-- ==== Sys2Proof/Laws/PerInstr.lean ====
section
/-! SUPPORT. Per instruction: the decoder reads back what the encoder writes (R60 to R68). -/

namespace Sys2Proof

theorem decodeEntries_encode (es : List FilterOperand) : decodeEntries (encodeEntries es) = some es := by
  induction es with
  | nil => rfl
  | cons e es ih =>
    obtain ⟨acc, mask, cb⟩ := e
    simp only [encodeEntries, Machine.bytesLe4, Machine.bytesLe2, List.cons_append, List.nil_append, decodeEntries, ih,
      Option.map_some, Machine.fromLe4_bytes, Machine.fromLe2_bytes]

theorem decodeConf_encode (c : ConfOperand) (h : c.wellFormed = true) : decodeConf (encodeConf c) = some c := by
  have hc : c.entries.length = filterCount c.nflt := by simpa [ConfOperand.wellFormed] using h
  simp only [encodeConf, Machine.bytesLe2, List.cons_append, List.nil_append, decodeConf, decodeEntries_encode,
    Machine.fromLe2_bytes, hc, if_true]

theorem decodeFrame_encode (f : FrameOperand) : decodeFrame (encodeFrame f) = some f := by
  simp only [encodeFrame, encodeData, Machine.bytesLe4, List.cons_append, List.nil_append, decodeFrame,
    Machine.fromLe4_bytes]

theorem decodeWire_cmd (c : BitVec 16) (payload : List Byte) :
    decodeWire (Machine.cmdBytes c ++ payload) = decodeCommand c payload := by
  simp only [Machine.cmdBytes, List.cons_append, List.nil_append, decodeWire, Machine.cmd_of_bytes]

theorem decodeCommand_write (a : Nat) (p : Payload) :
    decodeCommand (Machine.cmdWord Machine.opcWrite a) (Machine.payloadBytes p) = .ok (.write (Machine.addr12 a) p) := by
  have hz : Machine.cmdWord Machine.opcWrite a ≠ 0 := Machine.cmdWord_ne_zero _ _ (by decide)
  cases p <;>
    simp only [decodeCommand, hz, if_false, Machine.cmdWord_opcode, if_true, Machine.payloadBytes, Machine.bytesLe4,
      Machine.cmdWord_addr, Machine.fromLe4_bytes]

theorem decodeCommand_read (a : Nat) (w : Width) (payload : List Byte) (h : payload.length = Machine.widthBytes w) :
    decodeCommand (Machine.cmdWord Machine.opcRead a) payload = .ok (.read (Machine.addr12 a) w) := by
  have hz : Machine.cmdWord Machine.opcRead a ≠ 0 := Machine.cmdWord_ne_zero _ _ (by decide)
  have hne : Machine.opcRead ≠ Machine.opcWrite := by decide
  cases w with
  | four =>
    match payload, h with
    | [_, _, _, _], _ =>
      simp only [decodeCommand, hz, if_false, Machine.cmdWord_opcode, hne, if_true, Machine.cmdWord_addr]
  | one =>
    match payload, h with
    | [_], _ =>
      simp only [decodeCommand, hz, if_false, Machine.cmdWord_opcode, hne, if_true, Machine.cmdWord_addr]

/-- Decoding the encoding of a well-formed instruction gives it back. -/
def Laws.RoundTrip.Statement (i : Instr) : Prop :=
  i.wellFormed = true → ∀ item, encode i = some item → decode item = .ok i

theorem Laws.RoundTrip.write (addr : Addr) (p : Payload) : Laws.RoundTrip.Statement (.write addr p) := by
  intro _ item h
  obtain rfl := Option.some.inj h
  simp only [decode, decodeWire_cmd, decodeCommand_write, Machine.addr12_toNat]

theorem Laws.RoundTrip.read (addr : Addr) (w : Width) : Laws.RoundTrip.Statement (.read addr w) := by
  intro _ item h
  obtain rfl := Option.some.inj h
  simp only [decode, decodeWire_cmd, decodeCommand_read _ w _ List.length_replicate, Machine.addr12_toNat]

theorem Laws.RoundTrip.reset : Laws.RoundTrip.Statement .reset := by
  rintro _ item h
  obtain rfl := Option.some.inj h
  rfl

theorem Laws.RoundTrip.rd32 (addr : Half) : Laws.RoundTrip.Statement (.rd32 addr) := by
  intro _ item h
  obtain rfl := Option.some.inj h
  exact congrArg (fun a => Except.ok (Instr.rd32 a)) (Machine.fromLe2_bytes addr)

theorem Laws.RoundTrip.wr32 (addr : Half) (v : Word) : Laws.RoundTrip.Statement (.wr32 addr v) := by
  intro _ item h
  obtain rfl := Option.some.inj h
  exact congrArg₂ (fun a v => Except.ok (Instr.wr32 a v)) (Machine.fromLe2_bytes addr) (Machine.fromLe4_bytes v)

theorem Laws.RoundTrip.rd8 (addr : Half) : Laws.RoundTrip.Statement (.rd8 addr) := by
  intro _ item h
  obtain rfl := Option.some.inj h
  exact congrArg (fun a => Except.ok (Instr.rd8 a)) (Machine.fromLe2_bytes addr)

theorem Laws.RoundTrip.wr8 (addr : Half) (v : Byte) : Laws.RoundTrip.Statement (.wr8 addr v) := by
  intro _ item h
  obtain rfl := Option.some.inj h
  exact congrArg (fun a => Except.ok (Instr.wr8 a v)) (Machine.fromLe2_bytes addr)

theorem Laws.RoundTrip.devreset : Laws.RoundTrip.Statement .devreset := by
  rintro _ item h
  obtain rfl := Option.some.inj h
  rfl

theorem Laws.RoundTrip.setrate (rate : Byte) : Laws.RoundTrip.Statement (.setrate rate) := by
  rintro _ item h
  obtain rfl := Option.some.inj h
  rfl

theorem Laws.RoundTrip.readerr : Laws.RoundTrip.Statement .readerr := by
  rintro _ item h
  obtain rfl := Option.some.inj h
  rfl

theorem Laws.RoundTrip.configure (conf : ConfOperand) : Laws.RoundTrip.Statement (.configure conf) := by
  intro hw item h
  obtain rfl := Option.some.inj h
  have hd := decodeConf_encode conf hw
  exact (by rw [hd] : (match decodeConf (encodeConf conf) with
    | some c => Except.ok (Instr.configure c)
    | none => (.error (.wrongLength "CONFIGURE") : Except Reject Instr)) = .ok (.configure conf))

theorem Laws.RoundTrip.trysend (f : FrameOperand) : Laws.RoundTrip.Statement (.trysend f) := by
  intro _ item h
  obtain rfl := Option.some.inj h
  have hd := decodeFrame_encode f
  exact (by rw [hd] : (match decodeFrame (encodeFrame f) with
    | some f => Except.ok (Instr.trysend f)
    | none => (.error (.wrongLength "TRYSEND") : Except Reject Instr)) = .ok (.trysend f))

theorem Laws.RoundTrip.avail : Laws.RoundTrip.Statement .avail := by
  rintro _ item h
  obtain rfl := Option.some.inj h
  rfl

theorem Laws.RoundTrip.recv : Laws.RoundTrip.Statement .recv := by
  rintro _ item h
  obtain rfl := Option.some.inj h
  rfl

theorem Laws.RoundTrip.dispatch (obs : Byte) : Laws.RoundTrip.Statement (.dispatch obs) := by
  rintro _ item h
  obtain rfl := Option.some.inj h
  rfl

theorem Laws.RoundTrip.txqSize : Laws.RoundTrip.Statement .txqSize := by
  rintro _ item h
  obtain rfl := Option.some.inj h
  rfl

theorem Laws.RoundTrip.txqCount : Laws.RoundTrip.Statement .txqCount := by
  rintro _ item h
  obtain rfl := Option.some.inj h
  rfl

theorem Laws.RoundTrip.txqPeak : Laws.RoundTrip.Statement .txqPeak := by
  rintro _ item h
  obtain rfl := Option.some.inj h
  rfl

/-- The service pass has no byte form (R121). -/
theorem Laws.RoundTrip.irq : Laws.RoundTrip.Statement .irq := by
  rintro _ item h
  cases h

end Sys2Proof
end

:: EXERCISE DIRECTIONS ::
Read the data above and pull out each line that holds the string "Except".

:: SOLUTION ::
  exact congrArg (fun a => Except.ok (Instr.rd32 a)) (Machine.fromLe2_bytes addr)
  exact congrArg₂ (fun a v => Except.ok (Instr.wr32 a v)) (Machine.fromLe2_bytes addr) (Machine.fromLe4_bytes v)
  exact congrArg (fun a => Except.ok (Instr.rd8 a)) (Machine.fromLe2_bytes addr)
  exact congrArg (fun a => Except.ok (Instr.wr8 a v)) (Machine.fromLe2_bytes addr)
    | some c => Except.ok (Instr.configure c)
    | none => (.error (.wrongLength "CONFIGURE") : Except Reject Instr)) = .ok (.configure conf))
    | some f => Except.ok (Instr.trysend f)
    | none => (.error (.wrongLength "TRYSEND") : Except Reject Instr)) = .ok (.trysend f))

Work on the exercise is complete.